What is colposuspension?
Burch Colposuspension was first performed in 1961 for stress incontinence. Stress incontinence is the complaint of involuntary leakage of urine following exertion or effort, eg coughing, sneezing or exercise. It is a very common and embarrassing problem affecting up to 1 in 3 women. Stress incontinence may be cured or improved with pelvic floor exercises and lifestyle modifications, but if these strategies fail then surgery may be available to you. Colposuspension is an operation that involves placing sutures (stitches) in the vagina on either side of the urethra and tying these sutures to supportive ligaments to elevate the vagina. The urethra is the pipe through which the bladder empties. Normally, the urethral sphincter and muscles and ligaments around the urethra prevent involuntary leakage of urine but damage to these structures from childbirth and/or aging can lead to stress incontinence. The sutures in colposuspension elevate the vagina and support the urethra, thus reducing or stopping the leakage.

How is the operation done?
Most of the time, colposuspension is performed using an abdominal incision – a horizontal cut in the ‘bikini-line’. Some surgeons may be able to perform the procedure laparoscopically or ‘keyhole’. During the operation, the bladder and urethra are identified and the space behind the pubic bone is exposed. Sutures are then placed in the tissue to the side of the urethra and attached to the iliopectineal ligament – a supportive tissue behind the pubic bone. A cystoscopy (camera into the bladder via the urethra) is usually performed to ensure the sutures haven’t been placed in the bladder. A drain may be left behind the pubic bone to prevent a haematoma

– a mass collection of blood

– forming. Additionally, a urinary catheter inserted via the abdomen

– a suprapubic catheter – may be introduced.

What complications can happen?
All operations are associated with risks of haemorrhage, infection, and venous thromboembolism (VTE). It is rare for transfusion to be required following colposuspension. The risk of acquiring infection is reduced by use of intravenous (IV) antibiotics when you are in the operating theatre. VTE generally means a blood clot in the leg veins or in the lung veins and may present with leg pain/swelling, shortness of breath, cough, or chest pain. The risk of VTE is reduced by use of compression stockings and injections of heparin post-operatively to thin the blood. There are also risks associated with anaesthetic which you can discuss with your anaesthetist.
The specific risks of colposuspension include:
• Failure to work (up to 20% at 1 year).
• Overactive bladder symptoms (an urgent feeling to pass urine which may lead to incontinence) occurs up to 17% of the time.
• Difficulty passing urine occurs in up to 10% of women. This usually improves but may be permanent. You may need to pass small catheters (clean intermittent self-catheterisation) to fully empty your bladder.
• Prolapse of the back vaginal wall (rectocele) affects 14% of women post-operatively.
• Difficulty with sexual intercourse may involve pain (5%) or a less intense orgasm due to the incisions and stitches in the vagina.
• Rarely, the stitches may erode into the bladder and require
removal.

Do I need an anaesthetic for the operation?

Yes. The operation is usually performed with you asleep (under general anaesthesia) although sometimes a spinal anaesthetic may be offered. You will get a chance to speak to the anaesthetist prior to your operation.

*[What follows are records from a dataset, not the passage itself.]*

theorem mem_spanChunks_runs {runs : List (Nat × List Byte)} {k : Nat} (h : k ∈ spanChunks (runs.map (fun r => (r.1, r.2.length)))) :
    ∃ a b, (a, b) ∈ runBytes runs ∧ a / 64 = k := by
  obtain ⟨p, hp, hne, h1, h2⟩ := mem_spanChunks.mp h
  obtain ⟨r, hr, rfl⟩ := List.mem_map.mp hp
  obtain ⟨i, b, hk, hb⟩ := exists_byte_of_chunk (Nat.pos_of_ne_zero hne) h1 h2
  exact ⟨r.1 + i, b, mem_runBytes.mpr ⟨r, hr, i, rfl, hb⟩, hk⟩

/-- A store is stopped where one of its bytes lies in a protected chunk (R206). -/
theorem protected_runs_iff (s : State) (runs : List (Nat × List Byte)) :
    runs.any (fun r => spanProtected s (quadOf s.cur) r.1 r.2.length) = true ↔ ∃ a b, (a, b) ∈ runBytes runs ∧ readOnlyChunk s (a / 64) := by
  rw [List.any_eq_true]
  constructor
  · rintro ⟨r, hr, hp⟩
    by_cases h0 : r.2.length = 0
    · rw [h0] at hp
      exact nomatch hp
    · obtain ⟨k, ⟨h1, h2⟩, hk⟩ := (spanProtected_iff s r.1 (Nat.pos_of_ne_zero h0)).mp hp
      obtain ⟨i, b, rfl, hb⟩ := exists_byte_of_chunk (Nat.pos_of_ne_zero h0) h1 h2
      exact ⟨r.1 + i, b, mem_runBytes.mpr ⟨r, hr, i, rfl, hb⟩, hk⟩
  · rintro ⟨a, b, hab, hk⟩
    obtain ⟨r, hr, i, rfl, hb⟩ := mem_runBytes.mp hab
    have hi : i < r.2.length := (List.getElem?_eq_some_iff.mp hb).1
    exact ⟨r, hr, (spanProtected_iff s r.1 (by omega)).mpr ⟨(r.1 + i) / 64, ⟨by omega, by omega⟩, hk⟩⟩

/-! Bytes written through a quad (R203). -/

theorem testBit_runMask {off len b : Nat} : ((2 ^ len - 1) * 2 ^ off).testBit b = decide (off ≤ b ∧ b < off + len) := by
  rw [Nat.testBit_mul_two_pow, Nat.testBit_two_pow_sub_one]
  by_cases h : off ≤ b <;> simp [h]
  omega

theorem getLsbD_runMask {off len b : Nat} (hb : b < 64) : (runMask off len).getLsbD b = decide (off ≤ b ∧ b < off + len) := by
  rw [runMask, BitVec.getLsbD_ofNat, decide_eq_true hb, Bool.true_and, testBit_runMask]

/-- The chunk marked with the bytes of a write that lie in it, if it is D. -/
def markChunk (q a n : Nat) (s : State) (k : Nat) : State :=
  let key := q * 65536 + k
  match getChunk s key with
  | some ch =>
    if ch.dirty then
      let lo := max a (64 * k) - 64 * k
      let hi := min (a + n) (64 * k + 64) - 64 * k
      putChunk s key { ch with mask := ch.mask ||| runMask lo (hi - lo) }
    else s
  | none => s

theorem quadWrite_eq (s : State) (q a : Nat) (bs : List Byte) :
    quadWrite s q a bs = (spanChunks [(a, bs.length)]).foldl (markChunk q a bs.length) (stashWrite s q a bs) := rfl

/-- The chunk map alone has changed. -/
def ChunksStep (s t : State) : Prop := { t with chunks := s.chunks } = s

theorem chunksStep_markChunk (q a n : Nat) (s : State) (k : Nat) : ChunksStep s (markChunk q a n s k) := by
  unfold markChunk
  dsimp only
  split
  · split
    · exact rfl
    · exact rfl
  · exact rfl

theorem chunksStep_markChunks (q a n : Nat) (l : List Nat) (s : State) : ChunksStep s (l.foldl (markChunk q a n) s) := by
  induction l generalizing s with
  | nil => exact rfl
  | cons k l ih =>
    have h := ih (markChunk q a n s k)
    have h1 : { markChunk q a n s k with chunks := s.chunks } = s := chunksStep_markChunk q a n s k
    exact (congrArg (fun t : State => { t with chunks := s.chunks }) h).trans h1

/-- What a write through a quad does not touch. -/
theorem quadWrite_rest (s : State) (q a : Nat) (bs : List Byte) :
    { quadWrite s q a bs with chunks := s.chunks, stash := s.stash, sbad := s.sbad, tags := s.tags } = s := by
  have h := chunksStep_markChunks q a bs.length (spanChunks [(a, bs.length)]) (stashWrite s q a bs)
  exact (congrArg (fun t : State => { t with stash := s.stash, sbad := s.sbad, tags := s.tags }) h :)

theorem quadWrite_stash (s : State) (q a : Nat) (bs : List Byte) : (quadWrite s q a bs).stash = memWriteN s.stash (stashKey q a) bs :=
  (congrArg State.stash (chunksStep_markChunks q a bs.length (spanChunks [(a, bs.length)]) (stashWrite s q a bs)) :)

theorem quadWrite_tags (s : State) (q a : Nat) (bs : List Byte) : (quadWrite s q a bs).tags = (stashWrite s q a bs).tags :=
  (congrArg State.tags (chunksStep_markChunks q a bs.length (spanChunks [(a, bs.length)]) (stashWrite s q a bs)) :)

/-- A chunk with the marks of more of its bytes. -/
def marked (ch : Chunk) (m : BitVec 64) : Chunk := { ch with mask := m }

theorem getChunk_markChunk {q a n : Nat} {s : State} {k key : Nat} {ch : Chunk} (hk : k < 65536) (h : getChunk s key = some ch) :
    ∃ m, getChunk (markChunk q a n s k) key = some (marked ch m) ∧ ∀ b, b < 64 → (m.getLsbD b = true ↔
      ch.mask.getLsbD b = true ∨ (ch.dirty = true ∧ key / 65536 = q ∧ key % 65536 = k ∧ a ≤ 64 * k + b ∧ 64 * k + b < a + n)) := by
  have hkey : key = q * 65536 + k ↔ key / 65536 = q ∧ key % 65536 = k := by omega
  unfold markChunk
  dsimp only
  by_cases he : key = q * 65536 + k
  · rw [← he, h]
    dsimp only
    by_cases hd : ch.dirty = true
    · rw [if_pos hd, getChunk_putChunk_same]
      refine ⟨_, rfl, fun b hb => ?_⟩
      obtain ⟨hq, hk'⟩ := hkey.mp he
      rw [BitVec.getLsbD_or, getLsbD_runMask hb, Bool.or_eq_true, decide_eq_true_eq]
      refine or_congr Iff.rfl ⟨fun hr => ⟨hd, hq, hk', by omega, by omega⟩, ?_⟩
      rintro ⟨-, -, -, h3, h4⟩
      omega
    · rw [if_neg hd, h]
      exact ⟨ch.mask, rfl, fun b _ => ⟨.inl, fun hor => hor.resolve_right fun hr => hd hr.1⟩⟩
  · have hsame : ∀ b, b < 64 → (ch.mask.getLsbD b = true ↔ ch.mask.getLsbD b = true ∨
        (ch.dirty = true ∧ key / 65536 = q ∧ key % 65536 = k ∧ a ≤ 64 * k + b ∧ 64 * k + b < a + n)) := fun b _ =>
      ⟨.inl, fun hor => hor.resolve_right fun hr => he (hkey.mpr ⟨hr.2.1, hr.2.2.1⟩)⟩
    split
    · split
      · rw [getChunk_putChunk_other _ _ he]
        exact ⟨ch.mask, h, hsame⟩
      · exact ⟨ch.mask, h, hsame⟩
    · exact ⟨ch.mask, h, hsame⟩

theorem getChunk_markChunks {q a n : Nat} (hn : 0 < n) (hin : a + n ≤ 4161536) {l : List Nat} (hl : ∀ k ∈ l, a / 64 ≤ k ∧ k ≤ (a + n - 1) / 64)
    {s : State} {key : Nat} {ch : Chunk} (h : getChunk s key = some ch) :
    ∃ m, getChunk (l.foldl (markChunk q a n) s) key = some (marked ch m) ∧ ∀ b, b < 64 → (m.getLsbD b = true ↔
      ch.mask.getLsbD b = true ∨ (ch.dirty = true ∧ key / 65536 = q ∧ key % 65536 ∈ l ∧ a ≤ 64 * (key % 65536) + b ∧
        64 * (key % 65536) + b < a + n)) := by
  induction l generalizing s ch with
  | nil => exact ⟨ch.mask, h, fun b _ => by simp⟩
  | cons k l ih =>
    obtain ⟨h1, h2⟩ := hl k List.mem_cons_self
    obtain ⟨m, hm, hbits⟩ := getChunk_markChunk (q := q) (a := a) (n := n) (k := k) (by omega) h
    obtain ⟨m', hm', hbits'⟩ := ih (fun k hk => hl k (List.mem_cons_of_mem _ hk)) hm
    refine ⟨m', hm', fun b hb => (hbits' b hb).trans ?_⟩
    rw [show (marked ch m).mask = m from rfl, show (marked ch m).dirty = ch.dirty from rfl, hbits b hb, List.mem_cons]
    constructor
    · rintro ((hc | ⟨hd, hq, hk, h3, h4⟩) | ⟨hd, hq, hk, h3, h4⟩)
      · exact .inl hc
      · exact .inr ⟨hd, hq, .inl hk, hk ▸ h3, hk ▸ h4⟩
      · exact .inr ⟨hd, hq, .inr hk, h3, h4⟩
    · rintro (hc | ⟨hd, hq, hk | hk, h3, h4⟩)
      · exact .inl (.inl hc)
      · exact .inl (.inr ⟨hd, hq, hk, hk ▸ h3, hk ▸ h4⟩)
      · exact .inr ⟨hd, hq, hk, h3, h4⟩

/-- A write through a quad marks its bytes in the D chunks that it touches, and changes nothing else of a chunk (R203). -/
theorem getChunk_quadWrite {s : State} {q a : Nat} {bs : List Byte} (hin : a + bs.length ≤ 4161536) {key : Nat} {ch : Chunk}
    (h : getChunk s key = some ch) : ∃ m, getChunk (quadWrite s q a bs) key = some (marked ch m) ∧ ∀ b, b < 64 → (m.getLsbD b = true ↔
      ch.mask.getLsbD b = true ∨ (ch.dirty = true ∧ key / 65536 = q ∧ a ≤ 64 * (key % 65536) + b ∧ 64 * (key % 65536) + b < a + bs.length)) := by
  rw [quadWrite_eq]
  by_cases hn : bs.length = 0
  · have hnil : spanChunks [(a, bs.length)] = [] := by rw [hn]; rfl
    rw [hnil]
    exact ⟨ch.mask, h, fun b _ => ⟨.inl, fun hor => hor.resolve_right fun hr => by omega⟩⟩
  · obtain ⟨m, hm, hbits⟩ := getChunk_markChunks (q := q) (Nat.pos_of_ne_zero hn) hin (l := spanChunks [(a, bs.length)])
      (fun k hk => mem_spanChunks_one hk) (s := stashWrite s q a bs) (key := key) (ch := ch) h
    refine ⟨m, hm, fun b hb => (hbits b hb).trans (or_congr Iff.rfl (and_congr Iff.rfl (and_congr Iff.rfl (and_iff_right_of_imp ?_))))⟩
    rintro ⟨h3, h4⟩
    refine mem_spanChunks.mpr ⟨(a, bs.length), List.mem_singleton_self _, hn, ?_, ?_⟩ <;> dsimp only <;> omega

/-- A chunk that none of the marked chunks is stays as it is. -/
theorem getChunk_markChunks_other {q a n : Nat} {l : List Nat} {key : Nat} (h : ∀ k ∈ l, key ≠ q * 65536 + k) (s : State) :
    getChunk (l.foldl (markChunk q a n) s) key = getChunk s key := by
  induction l generalizing s with
  | nil => rfl
  | cons k l ih =>
    rw [List.foldl_cons, ih fun k hk => h k (List.mem_cons_of_mem _ hk)]
    unfold markChunk
    dsimp only
    split
    · split
      · exact getChunk_putChunk_other _ _ (h k List.mem_cons_self)
      · rfl
    · rfl

/-! Several runs. -/

/-- Runs of bytes written through a quad. -/
def writeRuns (s : State) (q : Nat) (runs : List (Nat × List Byte)) : State := runs.foldl (fun s r => quadWrite s q r.1 r.2) s

theorem writeRuns_rest (s : State) (q : Nat) (runs : List (Nat × List Byte)) :
    { writeRuns s q runs with chunks := s.chunks, stash := s.stash, sbad := s.sbad, tags := s.tags } = s := by
  induction runs generalizing s with
  | nil => rfl
  | cons r runs ih =>
    have h := ih (quadWrite s q r.1 r.2)
    exact (congrArg (fun t : State => { t with chunks := s.chunks, stash := s.stash, sbad := s.sbad, tags := s.tags }) h).trans
      (quadWrite_rest s q r.1 r.2)

theorem memWf_writeRuns {s : State} (h : memWf s.stash = true) (q : Nat) (runs : List (Nat × List Byte)) :
    memWf (writeRuns s q runs).stash = true := by
  induction runs generalizing s with
  | nil => exact h
  | cons r runs ih =>
    refine ih (s := quadWrite s q r.1 r.2) ?_
    rw [quadWrite_stash]
    exact memWf_memWriteN h _ _

theorem stashKey_add (q a i : Nat) : stashKey q (a + i) = stashKey q a + i := by rw [stashKey, stashKey, Nat.add_assoc]

/-- A byte that no run writes stays. -/
theorem memRead_writeRuns_out {s : State} (hwf : memWf s.stash = true) {q : Nat} {runs : List (Nat × List Byte)} {k : Nat}
    (h : ∀ a b, (a, b) ∈ runBytes runs → k ≠ stashKey q a) : memRead (writeRuns s q runs).stash k = memRead s.stash k := by
  induction runs generalizing s with
  | nil => rfl
  | cons r runs ih =>
    have hout : k < stashKey q r.1 ∨ stashKey q r.1 + r.2.length ≤ k := by
      by_contra hin
      have hlt : k - stashKey q r.1 < r.2.length := by omega
      refine h (r.1 + (k - stashKey q r.1)) _ (mem_runBytes.mpr ⟨r, List.mem_cons_self, _, rfl, List.getElem?_eq_getElem hlt⟩) ?_
      rw [stashKey_add]
      omega
    refine (ih (s := quadWrite s q r.1 r.2) (by rw [quadWrite_stash]; exact memWf_memWriteN hwf _ _) fun a b hab => h a b ?_).trans ?_
    · obtain ⟨r', hr', rest⟩ := mem_runBytes.mp hab
      exact mem_runBytes.mpr ⟨r', List.mem_cons_of_mem _ hr', rest⟩
    · rw [quadWrite_stash, memRead_memWriteN_out hwf hout]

What are the chances of success of the operation?

One year following surgery, more than 80% of women will find that their stress incontinence has either improved or has been cured. Twenty years following surgery, approximately 60% remain satisfied with the outcome.

When can I return to my normal routine?

You should keep mobile to prevent the risk of VTE but avoid heavy lifting for the first few weeks post-operatively. Gradually build up your level of activity 6 weeks following surgery and by three months you will probably be ‘back to normal’. Do not use tampons or have sexual intercourse for 6 weeks following surgery. You may be apprehensive about resuming sexual relations and may need to take your time and use lubricants. Ensure you do not become constipated by drinking plenty of fluids and taking dietary fibre such as fresh fruit and vegetables, brown bread, and oats. You may drive again once you can safely make an emergency stop but you must check with your insurers before returning to the wheel to check your insurance is valid.

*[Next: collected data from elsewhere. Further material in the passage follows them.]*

-- ==== Sys2Proof/Machine/TraceOps.lean ====
section
/-! DEFINITION. The Trace Unit (chapter 7): placing a trace, choosing its port, and the unanswered trace. -/

namespace Sys2Proof.Machine

open Sys2Proof

/-- A trace for the exchange is placed on port q (R113). -/
def State.placeTrace (s : State) (i : Slot) (q : PortId) : State :=
  let s1 := s.modLive i (fun e =>
    { e with traces := e.traces + 1, phase := .tracing q (s.timeBase + ms (traceWait s.config)) s.timeBase })
  let s2 := s1.setOutstanding q (s1.outstanding q ++ [i])
  s2.modPort q (fun x => { x with pendingTraces := x.pendingTraces ++ [i] })

/-- A trace choice is made and the trace placed, or the exchange becomes HELD with TRACE (R115, R116). -/
def State.traceOrHold (s : State) (i : Slot) (target : Nat) (excluded : Option PortId) : State :=
  match s.traceChoice target excluded with
  | some q => s.placeTrace i q
  | none => s.hold i .trace

/-- An exchange whose fate must be learned: IN DOUBT where its episode is at TRACE LIMIT, else traced or held (R115, R122). -/
def State.seekFate (s : State) (i : Slot) (excluded : Option PortId) : State :=
  match s.live i with
  | none => s
  | some e =>
    if traceLimit s.config ≤ e.traces then s.decideResult i .inDoubt [] else s.traceOrHold i e.target excluded

/-- The trace of an exchange on port p is taken as unanswered (R122). -/
def State.unanswered (s : State) (p : PortId) (i : Slot) : State := (s.detach i).seekFate i (some p)

/-- A pending trace is handed back untransmitted at the loss of p's link: the count is lowered by one and the trace is taken as
unanswered (R67, R122). -/
def State.handBack (p : PortId) (s : State) (i : Slot) : State :=
  (s.modLive i (fun e => { e with traces := e.traces - 1 })).unanswered p i

end Sys2Proof.Machine
end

My bladder isn’t too bad at the moment, but should I have an operation now to prevent it from getting worse in the future?

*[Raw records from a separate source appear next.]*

-- ==== Sys2Proof/Machine/ReplyWire.lean ====
section
/-! DEFINITION. The bytes of the frames from the part to the host (Table 12-1), with the encodings of Table 12-6: each value in the
fewest whole bytes that hold its range, durations in 6 bytes, and an absent field with all its bits set. Where chapter 12 leaves a
form open, log 15 (order and widths) and log 26 (the form of single fields) say which is taken. -/

namespace Sys2Proof.Machine

open Sys2Proof

/-! ## Codes of named values (Table 12-6) -/

def ResultStatus.code : ResultStatus → Nat
  | .completed => 1
  | .timedOut => 2
  | .inDoubt => 3
  | .noPath => 4
  | .noRoute => 5
  | .cancelled => 6
  | .withdrawn => 7
  | .refused _ => 8

def Reason.code : Reason → Nat
  | .tooLong => 1
  | .badClass => 2
  | .badTarget => 3

/-- The reason byte: 0 unless REFUSED (Table 12-1). -/
def ResultStatus.reasonCode : ResultStatus → Nat
  | .refused r => r.code
  | _ => 0

def ReplyStatus.code : ReplyStatus → Nat
  | .done => 0
  | .locked => 1
  | .wrongState => 2
  | .badIndex => 3
  | .notFound => 4
  | .unsafeToEnd => 5
  | .pinned => 6
  | .notGood => 7
  | .unknownRequest => 8

def RowFaultKind.code : RowFaultKind → Nat
  | .lineHeldLow => 1
  | .cleared => 2
  | .cannotDrive => 3
  | .idConflict => 4

def PortCause.code : PortCause → Nat
  | .detected => 1
  | .trained => 2
  | .trainingExpired => 3
  | .signalLost => 4
  | .silence => 5
  | .integrity => 6
  | .switchRestart => 7
  | .resetRequested => 8
  | .holdExpired => 9
  | .quiesceRequested => 10
  | .drained => 11
  | .offRequested => 12
  | .onRequested => 13

def CellCause.code : CellCause → Nat
  | .misses => 1
  | .recovered => 2
  | .dropped => 3

/-- The code of a station state in replies and notices. -/
def stationCode : StationState → Nat
  | .loading => 0
  | .standby => 1
  | .active => 2
  | .withdrawn => 3

def Action.code : Action → Nat
  | .firstSend => 1
  | .resend => 2
  | .trace => 3

def PortState.code : PortState → Nat
  | .off => 0
  | .down => 1
  | .training => 2
  | .up => 3
  | .quiescing => 4
  | .reset => 5

def CellState.code : CellState → Nat
  | .absent => 0
  | .untested => 1
  | .good => 2
  | .lost => 3

def Verdict.code : Verdict → Nat
  | .sound => 0
  | .suspect => 1
  | .failing => 2

def LoadOutcome.code : LoadOutcome → Nat
  | .loaded => 0
  | .loadedClamped => 1
  | .eepromAbsent => 2
  | .imageBad => 3
  | .imageForeign => 4

/-- The reset-kind record: the sum of 1 for POWER, 2 for RESET PIN and 4 for HOST. -/
def ResetKind.code (k : ResetKind) : Nat := k.power.toNat + 2 * k.pin.toNat + 4 * k.host.toNat

/-! ## Values as bytes -/

/-- A value of n bytes that may be absent: all bits set where it is. -/
def absentOr (n : Nat) (v : Option Nat) : List Byte := bytesOf n (v.getD (256 ^ n - 1))

/-- A value of one byte. -/
def one (v : Nat) : List Byte := bytesOf 1 v

/-- A duration or a Time Base value, in 6 bytes, or one that is absent or not running. -/
def timeBytes (t : Option Time) : List Byte := absentOr 6 (t.map (·.toNat))

/-- A list of varying length, preceded by a one-byte count. -/
def counted {α : Type} (f : α → List Byte) (l : List α) : List Byte := one l.length ++ l.flatMap f

/-- A configuration item in the fewest whole bytes that hold its range (Table 11-2). -/
def itemBytes (r : Config.ItemRange) (v : Nat) : List Byte := bytesOf (if r.high < 256 then 1 else 2) v

/-- The items of a READ CONFIG reply. -/
def itemsBytes (items : List Nat) : List Byte := (List.zipWith itemBytes Config.itemTable.toList items).flatten

/-! ## Contents of the replies (Table 10-2) -/

def StatusReport.bytes (r : StatusReport) : List Byte :=
  one (stationCode r.state) ++ one r.id.val ++ one r.resetKind.code ++ absentOr 1 (r.outcome.map (·.code)) ++ one r.locked.toNat
    ++ timeBytes (some r.time) ++ bytesOf 2 r.free ++ bytesOf 2 r.waiting ++ bytesOf 2 r.sent ++ bytesOf 2 r.tracing
    ++ bytesOf 2 r.held ++ bytesOf 2 r.answered ++ r.ports.flatMap (fun st => one st.code) ++ bytesOf 2 r.workLength
    ++ one r.dropped.toNat ++ one r.ingressLength ++ one r.credits

/-- The fields of a record that is not FREE, in the order of Table 1-1, each absent where the record has none (R159). DESIGN CHOICE
(log 26): the result status and its reason are a byte each. In an ANSWERED record whose status is not REFUSED the reason byte is 0, as
in a RESULT (Table 12-1), and in every other state both are all ones. -/
def liveBytes (r : Option LiveReport) : List Byte :=
  absentOr 1 (r.map (·.cls.toNat)) ++ absentOr 4 (r.map (·.session.toNat)) ++ absentOr 1 (r.map (·.target))
    ++ absentOr 4 (r.map (·.hostRef.toNat)) ++ absentOr 1 (r.bind (fun x => x.port.map (·.val))) ++ absentOr 1 (r.map (·.attempt))
    ++ absentOr 1 (r.map (·.traces)) ++ absentOr 1 (r.map (·.everSent.toNat)) ++ absentOr 1 (r.bind (fun x => x.action.map (·.code)))
    ++ timeBytes (r.bind (·.remaining)) ++ timeBytes (r.bind (·.enteredAt))
    ++ absentOr 1 (r.bind (fun x => x.status.map (·.code))) ++ absentOr 1 (r.bind (fun x => x.status.map (·.reasonCode)))
    ++ absentOr 2 (r.map (·.payloadLength))

/-- READ EXCHANGE (R159). DESIGN CHOICE (log 26): a FREE slot, reported with its generation and tag alone, has its state code and the
absent fields as well, all ones. -/
def ExchangeReport.bytes (r : ExchangeReport) : List Byte :=
  bytesOf 2 r.slot.val ++ one r.generation.val ++ bytesOf 2 r.tag.toNat ++ one r.stateCode ++ liveBytes r.live

/-- READ PORT (R75). DESIGN CHOICE (log 26): R75 does not say whether the time remaining "on whichever of its timers is running" is one
field or one for each timer. The model sends three times of 6 bytes, TRAINING WAIT, LINK SILENCE and PORT RESET HOLD, all ones where not
running. The reachability list is a count and a byte for each target. -/
def PortReport.bytes (r : PortReport) : List Byte :=
  one r.state.code ++ absentOr 1 r.identity ++ one r.credits ++ one r.retryBar.toNat ++ counted one r.reach ++ one r.pendingProbes
    ++ bytesOf 2 r.pendingTraces ++ bytesOf 2 r.outstanding ++ bytesOf 2 r.ready ++ timeBytes r.trainingLeft
    ++ timeBytes r.silenceLeft ++ timeBytes r.holdLeft

/-- READ ROUTE (R91). DESIGN CHOICE (log 26): a probe in flight and a probe pending are two bytes. -/
def RouteReport.bytes (r : RouteReport) : List Byte :=
  one r.state.code ++ one r.step ++ one r.misses ++ one r.quiet ++ one r.recovery ++ one r.inFlight.toNat ++ one r.pending.toNat
    ++ timeBytes r.sinceSend ++ timeBytes r.latency ++ timeBytes r.untilDue

/-- One switch of a peer's list: identity, cables, lost and load. -/
def switchBytes (e : SwitchEntry) : List Byte := one e.switch ++ one e.cables ++ one e.lost ++ bytesOf 2 e.load

/-- One switch of this station's own counts: no load. -/
def ownBytes (x : Nat × CableCount) : List Byte := one x.1 ++ one x.2.cables ++ one x.2.lost ++ absentOr 2 none

/-- READ PEER (R151). DESIGN CHOICE (log 26): R151 gives the mark "own" no place and no width. The model opens every reply with a byte that
is 1 for this station's own ID and 0 for a peer or an absent entry, and gives the three replies the same fields: time, age, fresh and
load are sent absent, all ones, in the own reply, and an absent entry has all of them absent and an empty switch list.
DESIGN CHOICE (log 26): Table 12-6 has no code for fresh or stale. The model sends 1 for fresh and 0 for stale. -/
def PeerReport.bytes : PeerReport → List Byte
  | .absent => one 0 ++ absentOr 1 none ++ timeBytes none ++ timeBytes none ++ absentOr 1 none ++ one 0
  | .own state counts => one 1 ++ one (stationCode state) ++ timeBytes none ++ timeBytes none ++ absentOr 1 none ++ counted ownBytes counts
  | .peer e age fresh =>
    one 0 ++ one (stationCode e.state) ++ timeBytes (some e.time) ++ timeBytes (some age) ++ one fresh.toNat
      ++ counted switchBytes e.switches

/-- READ VERDICT (R151). DESIGN CHOICE (log 26): the clear timer and the stagger timer are two times of 6 bytes, all ones where not
running. -/
def VerdictReport.bytes (r : VerdictReport) : List Byte :=
  one r.verdict.code ++ one r.applied.code ++ one r.c ++ one r.d ++ bytesOf 2 r.l ++ one r.n ++ one r.cables ++ one r.lost
    ++ timeBytes r.clearLeft ++ timeBytes r.staggerLeft

/-- LOOKUP (R39). DESIGN CHOICE (log 26): hit or miss is a first byte, 1 or 0, and the three pointers are a byte each. -/
def LookupReport.bytes (r : LookupReport) : List Byte :=
  one r.hit.isSome.toNat ++ one r.set.val ++ one r.root.toNat ++ one r.left.toNat ++ one r.right.toNat
    ++ absentOr 1 (r.hit.map (·.way.val)) ++ absentOr 1 (r.hit.bind (fun x => x.port.map (·.val))) ++ absentOr 2 (r.hit.map (·.count))
    ++ absentOr 1 (r.hit.map (·.quiesceMark.toNat)) ++ absentOr 1 (r.hit.bind (·.verdictMark))

/-- The contents of a reply (R157, Table 12-1). DESIGN CHOICE (log 26): each clamped item is its number in one byte and its value in two. -/
def ReplyBody.bytes : ReplyBody → List Byte
  | .none => []
  | .clamped items => counted (fun x => one x.1 ++ bytesOf 2 x.2) items
  | .status r => r.bytes
  | .config items outcome locked => itemsBytes items ++ absentOr 1 (outcome.map (·.code)) ++ one locked.toNat
  | .exchange r => r.bytes
  | .port r => r.bytes
  | .route r => r.bytes
  | .peer r => r.bytes
  | .verdict r => r.bytes
  | .lookup r => r.bytes
  | .pinned way p => one way.val ++ one p.val
  | .flushed remaining => bytesOf 2 remaining

/-! ## Contents of the notices (Table 10-1) -/

def NoticeBody.code : NoticeBody → Nat
  | .started _ _ _ => 1
  | .portChange _ _ _ _ _ => 2
  | .cellChange _ _ _ _ _ _ _ => 3
  | .verdictChange _ _ _ _ _ _ _ => 4
  | .rowFault _ _ => 5
  | .linkOverrun _ => 6

/-- The contents of Table 10-1. DESIGN CHOICE (log 26): a ROW FAULT other than ID CONFLICT carries no byte for an ID. -/
def NoticeBody.bytes : NoticeBody → List Byte
  | .started station kind outcome => one station.val ++ one kind.code ++ absentOr 1 (outcome.map (·.code))
  | .portChange port left entered identity cause =>
    one port.val ++ one left.code ++ one entered.code ++ absentOr 1 identity ++ one cause.code
  | .cellChange target port left entered cause step misses =>
    one target ++ one port.val ++ one left.code ++ one entered.code ++ one cause.code ++ one step ++ one misses
  | .verdictChange switch before after applied c d marks =>
    one switch ++ one before.code ++ one after.code ++ one applied.code ++ one c ++ one d ++ bytesOf 2 marks
  | .rowFault kind station => one kind.code ++ (match station with
    | some i => one i.val
    | none => [])
  | .linkOverrun control => one (if control then 2 else 1)

/-! ## The frames (Table 12-1) -/

/-- A frame to the host before its check sequence. -/
def HostBound.bytes : HostBound → List Byte
  | .result r =>
    3#8 :: (bytesOf 4 r.hostRef.toNat ++ bytesOf 4 r.session.toNat ++ one r.target ++ one r.status.code ++ one r.status.reasonCode
      ++ one r.attempt ++ bytesOf 2 r.payload.length ++ r.payload)
  | .reply r => 4#8 :: r.code :: (one r.status.code ++ bytesOf 2 r.body.bytes.length ++ r.body.bytes)
  | .notice n earlierDropped =>
    5#8 :: (one n.body.code ++ one earlierDropped.toNat ++ timeBytes (some n.time) ++ one n.body.bytes.length ++ n.body.bytes)
  | .credit count => 6#8 :: one count

/-- A frame to the host as it stands on the link. -/
def HostBound.onLink (f : HostBound) : List Byte := sealFrame f.bytes

end Sys2Proof.Machine
end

This operation is an option for women who are bothered by stress urinary incontinence. If the leaking does not bother you, you should not feel compelled to have surgery. Regular pelvic floor exercises are likely to reduce stress incontinence.
I haven’t completed my family yet. Can I still have this operation?

It is probably advisable to have this surgery once your family is complete as a further pregnancy may undermine the operation’s success.
Is there an alternative to this operation?

Yes. Lifestyle modifications, pelvic floor exercises, vaginal continence devices and other surgical options are discussed in the stress incontinence patient information leaflet.